Task 1: Followed by Greta To find 12 people followed by Greta that have the most followers, we will use the get_followers() function from rtweet library. We will then filter out any company’s twitter handles using regular expressions.

library(rtweet)

# Get followers of Greta
greta_followers <- get_followers("GretaThunberg", n = "all")

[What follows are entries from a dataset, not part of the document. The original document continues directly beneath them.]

-- each action's hit, at an engine that is free, busy, full or in BYPASS; a spent watch; and a record that does not match
theorem witness_WatchAndUnwatchSetTheTable_hits :
    let w (act : WatchAction) : Watch := ⟨.isn 1452, .ingest, act, false, false, false, 0, 1⟩
    let s := watching .markOut (marking [open12])
    let full := watching (.markIn .drop false) ((marking []).onCuts fun e =>
      { e with cuts := (List.range 32).map fun i => { open12 with id := i + 1 } })
    let bypass := (watching .dump (marking [])).onPace fun p => { p with mode := .bypass, st := .idle }
    (s.cuts.watches[0]? = some (some (w .markOut)) ∧ s.cuts.awaiting = none ∧ s.cuts.queue = []
        ∧ (∀ c ∈ s.cuts.cuts, c.station ≠ 0 ∨ c.last ≠ none ∨ c.pend = some .revoke))
      ∧ (watchTested (w .dump) 1452 none).matchedLast = true ∧ (w .dump).every = false
      ∧ (watchTested (w .dump) 1453 none).matchedLast = false ∧ (watchTested (w .dump) 1452 none).spent = true
      ∧ full.pace.mode = .engaged ∧ 32 ≤ full.cuts.cuts.length ∧ bypass.pace.mode = .bypass
      ∧ (watching .notify (marking [])).cuts.cuts.length < 32 := by decide +kernel
-- a MARK-OUT hit that finds the automation station's cut, with its OUT to come and created; a DUMP hit at a full list
theorem witness_WatchAndUnwatchSetTheTable_found :
    let w (act : WatchAction) : Watch := ⟨.isn 1452, .ingest, act, false, false, false, 0, 1⟩
    let auto : Cut := { open12 with station := 0 }
    let s := watching .markOut (marking [auto, open12])
    let full := watching .dump ((marking []).onCuts fun e =>
      { e with cuts := (List.range 32).map fun i => { open12 with id := i + 1 } })
    (s.cuts.watches[0]? = some (some (w .markOut)) ∧ s.cuts.awaiting = none ∧ s.cuts.queue = []
        ∧ (s.cuts.cuts.filter fun c => openEnded c && decide (c.station = 0)).getLast? = some auto
        ∧ s.force.postRoll = 4 ∧ isAfter (1452 + 4) s.cuts.head = true
        ∧ isAfter (1452 + 4) (s.onCuts fun e => { e with head := 1456 }).cuts.head = false)
      ∧ full.cuts.watches[0]? = some (some (w .dump)) ∧ full.pace.mode = .engaged ∧ 32 ≤ full.cuts.cuts.length
      ∧ full.cuts.awaiting = none ∧ full.cuts.queue = [] := by decide +kernel
-- a closing mark that tests a watch; the answer to a hit's cut, with none, three and all seven late; and to an unlisted DUMP
theorem witness_WatchAndUnwatchSetTheTable_order :
    let s := marked committed2
    let h : Hit := ⟨1, 1452, .ingest, .dump, .isn 1452, true⟩
    let a : Awaiting := ⟨.hit h, .entry 14, 1440, 7, false, false⟩
    let answers (what : AwaitKind) (late : Nat) :=
      (answered ⟨late, some 1443⟩ false cut14).onCuts fun e => { e with awaiting := some { a with what := what } }
    let t := answers (.entry 14) 0
    let dump : AwaitKind := .unlisted ⟨1440, 1446⟩ none 0
    (LineOk s ∧ s.phase = .running ∧ s.timer.markPending = true ∧ s.line.count < 4096)
      ∧ t.phase = .running ∧ t.cuts.awaiting = some a ∧ t.cuts.cut 14 = some cut14
      ∧ t.cuts.answer = some ⟨0, some 1443⟩ ∧ t.cuts.queue = [] ∧ cut14.last.isNone = false
      ∧ (answers (.entry 14) 3).cuts.answer = some ⟨3, some 1443⟩ ∧ (answers (.entry 14) 7).cuts.answer = some ⟨7, some 1443⟩
      ∧ ((answers dump 3).cuts.awaiting.map (·.what)) = some dump ∧ through 1440 1446 = 7
      ∧ (answers dump 7).cuts.awaiting.map (fun x => (x.openEnded, x.count)) = some (false, 7) :=
  ⟨⟨committed2_lineOk, by decide +kernel⟩, by decide +kernel⟩

theorem witness_ReportsOnlyAnswer :
    let asks (w : ReqWord) (keys : List (String × String)) : Prop := Routed (routed .a (req w keys) (marking [])) .a (req w keys)
    (asks .window [("W", "8")] ∧ asks .watch [("W", "4")] ∧ asks .param [("NAME", "C")] ∧ asks .param [])
      ∧ CutEngineFree (marking []) ∧ numberIn 1 8 "8".toList = some 8 ∧ numberIn 1 4 "4".toList = some 4
      ∧ paramKeys.lookup "C" = some .fade :=
  ⟨⟨⟨rfl, rfl⟩, ⟨rfl, rfl⟩, ⟨rfl, rfl⟩, rfl, rfl⟩, ⟨rfl, rfl, rfl⟩, by decide +kernel⟩

/-- Stations 1 and 2 are in force; where a table waits, station 1 has another level there, 2 is gone and 3 is new. -/
def tables : State := State.reset.onPorts fun ps =>
  { ps with
    table := [Station.builtIn, { Station.builtIn with station := 2, current := some .b }]
    waiting := some [{ Station.builtIn with level := 2 }, { Station.builtIn with station := 3 }] }

-- an entry that differs, a removed one, a new one and none; a valid slot and an invalid one; and forms that are BAD
theorem witness_ReportsOnlyAnswer_param :
    let asks (keys : List (String × String)) : Prop := Routed (routed .a (req .param keys) tables) .a (req .param keys)
    (asks [("STATION", "1")] ∧ asks [("STATION", "2")] ∧ asks [("STATION", "3")] ∧ asks [("STATION", "99")]
        ∧ asks [("SLOT", "0")] ∧ asks [("SLOT", "4")] ∧ asks [("SLOT", "5")] ∧ asks [("NAME", "C"), ("SLOT", "1")])
      ∧ numberIn 1 99 "99".toList = some 99 ∧ numberIn 0 4 "0".toList = some 0 ∧ numberIn 0 4 "4".toList = some 4
      ∧ numberIn 0 4 "5".toList = none :=
  ⟨⟨⟨rfl, rfl⟩, ⟨rfl, rfl⟩, ⟨rfl, rfl⟩, ⟨rfl, rfl⟩, ⟨rfl, rfl⟩, ⟨rfl, rfl⟩, ⟨rfl, rfl⟩, rfl, rfl⟩, by decide +kernel⟩

theorem witness_CountersAreReadAndCleared :
    let list := req .counters [("LIST", "INGEST")]
    let both := req .counters [("LIST", "PORTS"), ("CLEAR", "YES")]
    let clear := req .counters [("CLEAR", "YES")]
    let s (r : Request) := routed .a r (busy (countFault State.reset))
    Routed (s list) .a list ∧ Routed (s both) .a both ∧ Routed (s clear) .a clear
      ∧ ((s both).ports.get .a).sending ≠ none ∧ (s both).counters.faults = 1 :=
  ⟨⟨rfl, rfl⟩, ⟨rfl, rfl⟩, ⟨rfl, rfl⟩, by decide, by decide +kernel⟩
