-- ==== Sys2Proof/Config.lean ====
section
/-! DEFINITION. What an implementation fixes (spec/00_scope.md R9, the OPEN parameters) and the free values
(spec/93_implementation_defined.md items 1 to 5). -/

namespace Sys2Proof

/-- The OPEN parameters of R9, fixed when the block is built (R243). -/
structure Params where
  /-- F_CLK, in hertz (D1). -/
  fClkHz : Nat
  /-- T_SETTLE_MIN, in nanoseconds (R9; the reference 50 µs is unaudited). -/
  tSettleMinNs : Nat
  /-- SETTLE_CYCLES, in clock periods (R9, D2). -/
  settleCycles : Nat
  /-- STROBE_ACTIVE_LOW (R22, D3). -/
  strobeActiveLow : Bool
deriving DecidableEq, Repr

/-- Nanoseconds in a second. -/
@[irreducible] def nsPerSecond : Nat := 1000000000

/-- The constraint of R9: SETTLE_CYCLES ≥ 1 and SETTLE_CYCLES / F_CLK ≥ T_SETTLE_MIN. -/
abbrev Params.admissible (p : Params) : Prop :=
  1 ≤ p.settleCycles ∧ p.tSettleMinNs * p.fClkHz ≤ nsPerSecond * p.settleCycles

namespace Config

/-- F_CLK less one hertz: free (93 item 5). DESIGN CHOICE, log 8. -/
opaque fClkHzPred : Nat

/-- SETTLE_CYCLES less one: free (93 item 3). DESIGN CHOICE, log 8. -/
opaque settleCyclesPred : Nat

/-- T_SETTLE_MIN, where SETTLE_CYCLES clocks are long enough for it: free (93 item 3). DESIGN CHOICE, log 8. -/
opaque tSettleMinNs : Nat

/-- STROBE_ACTIVE_LOW: free (93 item 4). DESIGN CHOICE, log 8. -/
opaque strobeActiveLow : Bool

/-- The byte the environment drives at the n-th sample of a location whose contents are not known: free,
under no law (93 items 1 and 2; R26, D15). DESIGN CHOICE, log 4. -/
opaque busDraw : Nat → Byte

/-- The parameters of the block as built: F_CLK and SETTLE_CYCLES are positive and T_SETTLE_MIN is at most
SETTLE_CYCLES / F_CLK (R9), whatever the free values are. -/
def params : Params :=
  { fClkHz := fClkHzPred + 1
    tSettleMinNs := min tSettleMinNs (nsPerSecond * (settleCyclesPred + 1) / (fClkHzPred + 1))
    settleCycles := settleCyclesPred + 1
    strobeActiveLow := strobeActiveLow }

end Config

end Sys2Proof
end

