-- ==== Sys2Proof/Machine/Step.lean ====
section
/-! DEFINITION. One step of the machine: one edge of the sequencer (spec/10_state.md R33), and where the next
instruction is fetched: the command byte the transport offers in Idle (spec/44_command_dispatcher.md R180). -/

namespace Sys2Proof.Machine

/-- One step. The input levels are those of `s`; the state stepped is `s` with the environment moved on to
the levels of the next edge (log 2). -/
def step (s : State) : Host.Outcome State Fault Refusal :=
  match edgeOf s with
  | .reset => .next (resetEdge (advanceInputs s))
  | .poll => .next (wait (advanceInputs s))
  | .take c => exec (decodeByte c) (takeByte c (advanceInputs s))
  | .waitRsp => .next (wait (advanceInputs s))
  | .sendRsp => .next (byteTaken (advanceInputs s))
  | .run => runEdge (advanceInputs s)

/-- `s` with the command byte `w` first in the transport, offered, no reset, and the dispatcher in Idle, so
that the very next step takes and runs it (log 3). -/
def State.withFetchWord (s : State) (nbits w : Nat) : State :=
  { s with
    dstate := .idle
    env := { s.env with
      rx := tableByte nbits w :: s.env.rx
      pins := { s.env.pins with rst := false, offer := true } } }

end Sys2Proof.Machine
end

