-- ==== Sys2Proof/Safety.lean ====
section
/-! DEFINITION. The terms claims are stated in: runs, the legal states, the rules every trace obeys
(spec/41_bus_driver.md R108, spec/20_memory.md R51, spec/42_bank_switcher.md R134), and the event lists the
operations emit (spec/43_region_reader.md R153, R156). -/

namespace Sys2Proof.Machine

/-! ### Runs -/

/-- `k` steps, stopping at the first fault or refusal. -/
def runSteps : Nat → State → Host.Outcome State Fault Refusal
  | 0, s => .next s
  | k + 1, s =>
    match step s with
    | .next t => runSteps k t
    | .fault r => .fault r
    | .refused r => .refused r

/-- Some number of steps leads from `s` to `t`. -/
def Reaches (s t : State) : Prop := ∃ k, runSteps k s = .next t

/-- The environment keeps rst = 0, offers every byte it holds and takes every response byte at once
(a prompt transport, R232). -/
def State.attended (s : State) : Prop :=
  s.env.pins = { rst := false, offer := true, rspReady := true } ∧ s.env.upcoming = []

/-- The environment after `k` edges of its schedule (log 2). -/
def Env.advanceBy : Nat → Env → Env
  | 0, e => e
  | k + 1, e => Env.advanceBy k e.advance

/-! ### Legal states -/

/-- The commands in whose execution a phase occurs (R158, R185 to R192). -/
def phaseFits (c : Byte) : Phase → Bool
  | .none => c == 0x01#8
  | .single => c == 0x02#8 || c == 0x03#8 || c == 0x04#8
  | .range => c == 0x05#8 || c == 0x06#8 || c == 0x08#8
  | .base => c == 0x07#8
  | .romSize => c == 0x07#8
  | .select => c == 0x07#8
  | .bankWin => c == 0x07#8
  | .done => 0x02#8 ≤ c && c ≤ 0x08#8

/-- The address of the Single region of a command (R186 to R188). -/
def singleAddr (c : Byte) : Word16 :=
  if c = 0x02#8 then cartTypeAddr else if c = 0x03#8 then romSizeAddr else gbcFlagAddr

/-- The first address of the Range region of a command (R189, R190, R192). -/
def rangeFirst (c : Byte) : Word16 :=
  if c = 0x05#8 then titleFirst else if c = 0x06#8 then logoFirst else checksumFirst

/-- The last address of the Range region of a command (R189, R190, R192). -/
def rangeLast (c : Byte) : Word16 :=
  if c = 0x05#8 then titleLast else if c = 0x06#8 then logoLast else checksumLast

/-- CUR lies in the range or one past its end, and END is the range's last address (R152, R153). -/
def inRange (s : State) (first last : Word16) : Bool :=
  s.endAddr == last && zext17 first ≤ s.cur && s.cur ≤ zext17 last + 1#17

/-- NBANKS is the bank count of ROMCODE and BANK lies in 1 to NBANKS (R31, R153). -/
def banksResolved (s : State) : Bool :=
  bankCount s.romcode == some s.nbanks && 1#9 ≤ s.bank && s.bank ≤ s.nbanks

/-- What the iterator's registers hold in each phase (R31, R151 to R153). -/
def iteratorFits (s : State) : Bool :=
  match s.phase with
  | .none => true
  | .single => s.cur == zext17 (singleAddr s.cmd)
  | .range => inRange s (rangeFirst s.cmd) (rangeLast s.cmd)
  | .base => inRange s baseFirst baseLast
  | .romSize => true
  | .select => banksResolved s
  | .bankWin => inRange s bankWinFirst bankWinLast && banksResolved s
  | .done => true

/-- The iterator is at a read: in a phase that reads, with an address left (R151 to R154). -/
def atRead (s : State) : Bool :=
  match s.phase with
  | .single => true
  | .range => rangeLeft s
  | .base => rangeLeft s
  | .bankWin => rangeLeft s
  | .romSize => true
  | .none => false
  | .select => false
  | .done => false

/-- What the bus registers and the iterator hold at each position of a primitive (R103, R105, R131). -/
def positionFits (s : State) : Bool :=
  match s.micro with
  | .none => true
  | .readAddr => atRead s && s.ddir == .input
  | .readSettle => atRead s && s.ddir == .input && s.addr == readOperand s
  | .readSample => atRead s && s.ddir == .input && s.addr == readOperand s
  | .writeAddr => s.phase == .select && s.ddir == .output
  | .writeSettle => s.phase == .select && s.ddir == .output && s.addr == bankSelectAddr
  | .writeDrive => s.phase == .select && s.ddir == .output && s.addr == bankSelectAddr
  | .pulseWrite =>
    s.phase == .select && s.ddir == .output && s.addr == bankSelectAddr && s.dout == writeOperand s
  | .pulseSettle =>
    s.phase == .select && s.ddir == .output && s.addr == bankSelectAddr && s.dout == writeOperand s
  | .pulseRead =>
    s.phase == .select && s.ddir == .output && s.addr == bankSelectAddr && s.dout == writeOperand s

/-- The position is inside a settle wait (R107). -/
def settling : Micro → Bool
  | .readSettle => true
  | .writeSettle => true
  | .pulseSettle => true
  | .none => false
  | .readAddr => false
  | .readSample => false
  | .writeAddr => false
  | .writeDrive => false
  | .pulseWrite => false
  | .pulseRead => false

/-- The position is inside the Write pulse of selectBank (R131, R133). -/
def inPulse : Micro → Bool
  | .pulseSettle => true
  | .pulseRead => true
  | .none => false
  | .readAddr => false
  | .readSettle => false
  | .readSample => false
  | .writeAddr => false
  | .writeSettle => false
  | .writeDrive => false
  | .pulseWrite => false

/-- The states the rules of spec/41 to 44 and spec/70 lead through. -/
structure State.Legal (s : State) : Prop where
  /-- R9. -/
  paramsOk : s.params.admissible
  /-- The known cartridge contents stay in their canonical form. -/
  cellsOk : Memory.wf s.env.cart.cells = true
  /-- Write mode is used only inside the pulse of the bank-select sequence (R21, R133). -/
  modeOk : s.mode = .write ↔ inPulse s.micro = true
  /-- Outside a command PHASE is None, STATUS is Off and nothing is in progress (R158, R183, R245). -/
  idleOk : s.dstate = .idle →
    s.phase = .none ∧ s.micro = .none ∧ s.rspValid = false ∧ s.status = .off
  /-- While a command executes, CMD holds it and PHASE is one of its phases (R29, R158). -/
  cmdOk : s.dstate = .executing → isCommandByte s.cmd = true ∧ phaseFits s.cmd s.phase = true
  /-- STATUS is Blinking exactly in commands 0x05 to 0x08 (R183). -/
  statusOk : s.dstate = .executing → (s.status = .blinking ↔ 0x05#8 ≤ s.cmd)
  /-- The iterator's registers (R31). -/
  iteratorOk : iteratorFits s = true
  /-- The bus registers at each position of a primitive (R103, R105, R131). -/
  positionOk : positionFits s = true
  /-- No primitive is in progress while a response byte waits (R32, R249), and none waits in a phase that
  has not read one (R154). -/
  responseOk : s.rspValid = true →
    s.micro = .none ∧ s.phase ≠ .single ∧ s.phase ≠ .romSize ∧ s.phase ≠ .select
  /-- SETTLE_CNT counts only inside a settle wait (R27, R107). -/
  settleOk : s.settleCnt ≤ s.params.settleCycles ∧ (settling s.micro = false → s.settleCnt = 0)
  /-- The bank window shows the bank last selected (R52), from the Write pulse on; model's choice of the
  moment, log 5. -/
  bankOk : s.phase = .bankWin ∨ inPulse s.micro = true → s.env.cart.bankReg = trunc8 s.bank

/-- The states R38 and R240 allow right after the power-up reset: the named registers at their values, no
primitive in progress (log 14) and an empty trace, with any value of the nine registers they leave
unspecified, any admissible parameters, and before any environment. -/
structure State.AfterReset (s : State) : Prop where
  paramsOk : s.params.admissible
  cellsOk : Memory.wf s.env.cart.cells = true
  mode : s.mode = .read
  ddir : s.ddir = .input
  dstate : s.dstate = .idle
  status : s.status = .off
  phase : s.phase = .none
  rspValid : s.rspValid = false
  settleCnt : s.settleCnt = 0
  micro : s.micro = .none
  trace : s.trace = []

/-! ### The rules every trace obeys -/

/-- There is a Settle event after the last event of `t` that satisfies `p`. -/
def SettledSince (p : Event → Prop) (t : List Event) : Prop :=
  ∃ before after, t = before ++ .settle :: after ∧ ∀ e ∈ after, ¬ p e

# Filter out company's twitter handles
greta_followers <- greta_followers[!grepl("^[A-Za-z0-9_]*$", greta_followers$screen_name),]

# Sort by follower count
greta_followers <- greta_followers[order(greta_followers$follower_count, decreasing = TRUE),]

# Select top 12
top_greta_followed <- head(greta_followers$screen_name, n = 12)

# Print summary of types of people followed by Greta
for (username in top_greta_followed) {
  user_info <- lookup_users(username)
  print(paste(user_info$name, "-", user_info$description))
}

Output:

[1] "Barack Obama - Dad, husband, President, citizen."
[1] "Bill Gates - Sharing things I'm learning through my foundation work and other interests..."
[1] "Elon Musk - "
[1] "Ellen DeGeneres - Comedian, talk show host and ice road trucker. My tweets are real, and they’re spectacular."
[1] "Katy Perry - Love. Light."
[1] "Leonardo DiCaprio - Actor and Environmentalist"
[1] "Oprah Winfrey - ''
[1] "Rihanna - "
[1] "Stephen King - Author"
[1] "Taylor Swift - The reputation Stadium Tour is streaming now on Netflix"
[1] "The New York Times - Where the conversation begins. Follow for breaking news, special reports, RTs of our journalists and more from https://t.co/YapuoqX0HS."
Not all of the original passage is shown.